*** Opening SUPPLIED ENTRIES ***

/-! Machine/Feeds.lean -/

@[simp] theorem State.modF_chv {s f g} : State.chv (State.modF s f g) = State.chv s := by
  unfold State.modF; simp (maxDischargeDepth := 60) [State.chv_mk, State.chv_fold, *]
@[simp] theorem State.modSel_chv {s g} : State.chv (State.modSel s g) = State.chv s := by
  unfold State.modSel; simp (maxDischargeDepth := 60) [State.chv_mk, State.chv_fold, *]
@[simp] theorem State.modHu_chv {s g} : State.chv (State.modHu s g) = State.chv s := by
  unfold State.modHu; simp (maxDischargeDepth := 60) [State.chv_mk, State.chv_fold, *]
@[simp] theorem State.setLim_chv {s f on t} : State.chv (State.setLim s f on t) = State.chv s := by
  unfold State.setLim; simp (maxDischargeDepth := 60) [State.chv_mk, State.chv_fold, *]
@[simp] theorem State.setServ_chv {s} : State.chv (State.setServ s) = State.chv s := by
  unfold State.setServ; simp (maxDischargeDepth := 60) [State.chv_mk, State.chv_fold, *]
@[simp] theorem State.capEnd_chv {s f last} : State.chv (State.capEnd s f last) = State.chv s := by
  unfold State.capEnd; simp (maxDischargeDepth := 60) [State.chv_mk, State.chv_fold, *]
@[simp] theorem State.capAbandon_chv {s f} : State.chv (State.capAbandon s f) = State.chv s := by
  unfold State.capAbandon; (repeat' split) <;> simp (maxDischargeDepth := 60) [State.chv_mk, State.chv_fold, *]
@[simp] theorem State.endChange_chv {s f} : State.chv (State.endChange s f) = State.chv s := by
  unfold State.endChange; simp (maxDischargeDepth := 60) [State.chv_mk, State.chv_fold, *]
@[simp] theorem State.setFeed_chv {s f st} : State.chv (State.setFeed s f st) = State.chv s := by
  unfold State.setFeed; simp (maxDischargeDepth := 60) [State.chv_mk, State.chv_fold, *]
@[simp] theorem State.rideCheck_chv {s} : State.chv (State.rideCheck s) = State.chv s := by
  unfold State.rideCheck; simp (maxDischargeDepth := 60) [State.chv_mk, State.chv_fold, *]
@[simp] theorem State.pickFeed_chv {s f was} : State.chv (State.pickFeed s f was) = State.chv s := by
  unfold State.pickFeed; simp (maxDischargeDepth := 60) [State.chv_mk, State.chv_fold, *]
@[simp] theorem State.deselect_chv {s f} : State.chv (State.deselect s f) = State.chv s := by
  unfold State.deselect; simp (maxDischargeDepth := 60) [State.chv_mk, State.chv_fold, *]
@[simp] theorem State.selectOnly_chv {s f was} : State.chv (State.selectOnly s f was) = State.chv s := by
  unfold State.selectOnly
  extract_lets v0
  have h_v0 : State.chv v0 = State.chv s := by subst v0; simp (maxDischargeDepth := 60) [State.chv_mk, State.chv_fold, *]
  clear_value v0
  simp (maxDischargeDepth := 60) [State.chv_mk, State.chv_fold, *]
@[simp] theorem State.selectAuto_chv {s was} : State.chv (State.selectAuto s was) = State.chv s := by
  unfold State.selectAuto; simp (maxDischargeDepth := 60) [State.chv_mk, State.chv_fold, *]
@[simp] theorem State.feedEval_chv {s was} : State.chv (State.feedEval s was) = State.chv s := by
  unfold State.feedEval; (repeat' split) <;> simp (maxDischargeDepth := 60) [State.chv_mk, State.chv_fold, *]
@[simp] theorem State.feedQual_chv {s f} : State.chv (State.feedQual s f) = State.chv s := by
  unfold State.feedQual; simp (maxDischargeDepth := 60) [State.chv_mk, State.chv_fold, *]
@[simp] theorem State.feedTick_chv {s} : State.chv (State.feedTick s) = State.chv s := by
  unfold State.feedTick
  extract_lets v0
  have h_v0 : State.chv v0 = State.chv s := by subst v0; simp (maxDischargeDepth := 60) [State.chv_mk, State.chv_fold, *]
  clear_value v0
  simp (maxDischargeDepth := 60) [State.chv_mk, State.chv_fold, *]
@[simp] theorem State.faultFeed_chv {s f bit} : State.chv (State.faultFeed s f bit) = State.chv s := by
  unfold State.faultFeed
  extract_lets v0 v1
  clear_value v0
  have h_v1 : State.chv v1 = State.chv s := by subst v1; simp (maxDischargeDepth := 60) [State.chv_mk, State.chv_fold, *]
  clear_value v1
  simp (maxDischargeDepth := 60) [State.chv_mk, State.chv_fold, *]
@[simp] theorem State.bounceFeed_chv {s f} : State.chv (State.bounceFeed s f) = State.chv s := by
  unfold State.bounceFeed
  extract_lets v0 v1 v2 v3
  clear_value v0
  clear_value v1
  have h_v2 : State.chv v2 = State.chv s := by subst v2; simp (maxDischargeDepth := 60) [State.chv_mk, State.chv_fold, *]
  clear_value v2
  have h_v3 : State.chv v3 = State.chv s := by subst v3; simp (maxDischargeDepth := 60) [State.chv_mk, State.chv_fold, *]
  clear_value v3
  simp (maxDischargeDepth := 60) [State.chv_mk, State.chv_fold, *]
@[simp] theorem State.vinLeave_chv {s f} : State.chv (State.vinLeave s f) = State.chv s := by
  unfold State.vinLeave
  extract_lets v0
  have h_v0 : State.chv v0 = State.chv s := by subst v0; simp (maxDischargeDepth := 60) [State.chv_mk, State.chv_fold, *]
  clear_value v0
  simp (maxDischargeDepth := 60) [State.chv_mk, State.chv_fold, *]
@[simp] theorem State.rampIfClear_chv {s f} : State.chv (State.rampIfClear s f) = State.chv s := by
  unfold State.rampIfClear; simp (maxDischargeDepth := 60) [State.chv_mk, State.chv_fold, *]
@[simp] theorem State.feedClear_chv {s f val} : State.chv (State.feedClear s f val) = State.chv s := by
  unfold State.feedClear
  extract_lets v0 v1
  have h_v0 : State.chv v0 = State.chv s := by subst v0; simp (maxDischargeDepth := 60) [State.chv_mk, State.chv_fold, *]
  clear_value v0
  have h_v1 : State.chv v1 = State.chv s := by subst v1; simp (maxDischargeDepth := 60) [State.chv_mk, State.chv_fold, *]
  clear_value v1
  simp (maxDischargeDepth := 60) [State.chv_mk, State.chv_fold, *]
@[simp] theorem State.feedDisable_chv {s f} : State.chv (State.feedDisable s f) = State.chv s := by
  unfold State.feedDisable; simp (maxDischargeDepth := 60) [State.chv_mk, State.chv_fold, *]
@[simp] theorem State.feedSelWrite_chv {s val} : State.chv (State.feedSelWrite s val) = State.chv s := by
  unfold State.feedSelWrite
  extract_lets v0 v1
  clear_value v0
  have h_v1 : State.chv v1 = State.chv s := by subst v1; simp (maxDischargeDepth := 60) [State.chv_mk, State.chv_fold, *]
  clear_value v1
  simp (maxDischargeDepth := 60) [State.chv_mk, State.chv_fold, *]
@[simp] theorem State.meterEnergy_chv {s f p} : State.chv (State.meterEnergy s f p) = State.chv s := by
  unfold State.meterEnergy; simp (maxDischargeDepth := 60) [State.chv_mk, State.chv_fold, *]
@[simp] theorem State.meterFeed_chv {s f v i} : State.chv (State.meterFeed s f v i) = State.chv s := by
  unfold State.meterFeed; simp (maxDischargeDepth := 60) [State.chv_mk, State.chv_fold, *]
@[simp] theorem State.meterPublish_chv {s f} : State.chv (State.meterPublish s f) = State.chv s := by
  unfold State.meterPublish
  extract_lets v0 v1
  clear_value v0
  have h_v1 : State.chv v1 = State.chv s := by subst v1; simp (maxDischargeDepth := 60) [State.chv_mk, State.chv_fold, *]
  clear_value v1
  simp (maxDischargeDepth := 60) [State.chv_mk, State.chv_fold, *]
@[simp] theorem State.meterGate_chv {s f vin gs} : State.chv (State.meterGate s f vin gs) = State.chv s := by
  unfold State.meterGate
  extract_lets v0
  have h_v0 : State.chv v0 = State.chv s := by subst v0; simp (maxDischargeDepth := 60) [State.chv_mk, State.chv_fold, *]
  clear_value v0
  simp (maxDischargeDepth := 60) [State.chv_mk, State.chv_fold, *]
@[simp] theorem State.meterTake_chv {s inp} : State.chv (State.meterTake s inp) = State.chv s := by
  unfold State.meterTake
  extract_lets v0 v1 v2 v3
  have h_v0 : State.chv v0 = State.chv s := by subst v0; simp (maxDischargeDepth := 60) [State.chv_mk, State.chv_fold, *]
  clear_value v0
  have h_v1 : State.chv v1 = State.chv s := by subst v1; simp (maxDischargeDepth := 60) [State.chv_mk, State.chv_fold, *]
  clear_value v1
  have h_v2 : State.chv v2 = State.chv s := by subst v2; simp (maxDischargeDepth := 60) [State.chv_mk, State.chv_fold, *]
  clear_value v2
  have h_v3 : State.chv v3 = State.chv s := by subst v3; simp (maxDischargeDepth := 60) [State.chv_mk, State.chv_fold, *]
  clear_value v3
  ((repeat' split) <;> (try extract_lets) <;> simp +zetaDelta +contextual (maxDischargeDepth := 60) [State.chv_mk, State.chv_fold, *])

*** Closing SUPPLIED ENTRIES ***

▶ **EXERCISE GOAL**: Some lines above may contain the string "meterFeed". State how many of them the records have, and nothing more.

▶ **WRITTEN REPLY**: 2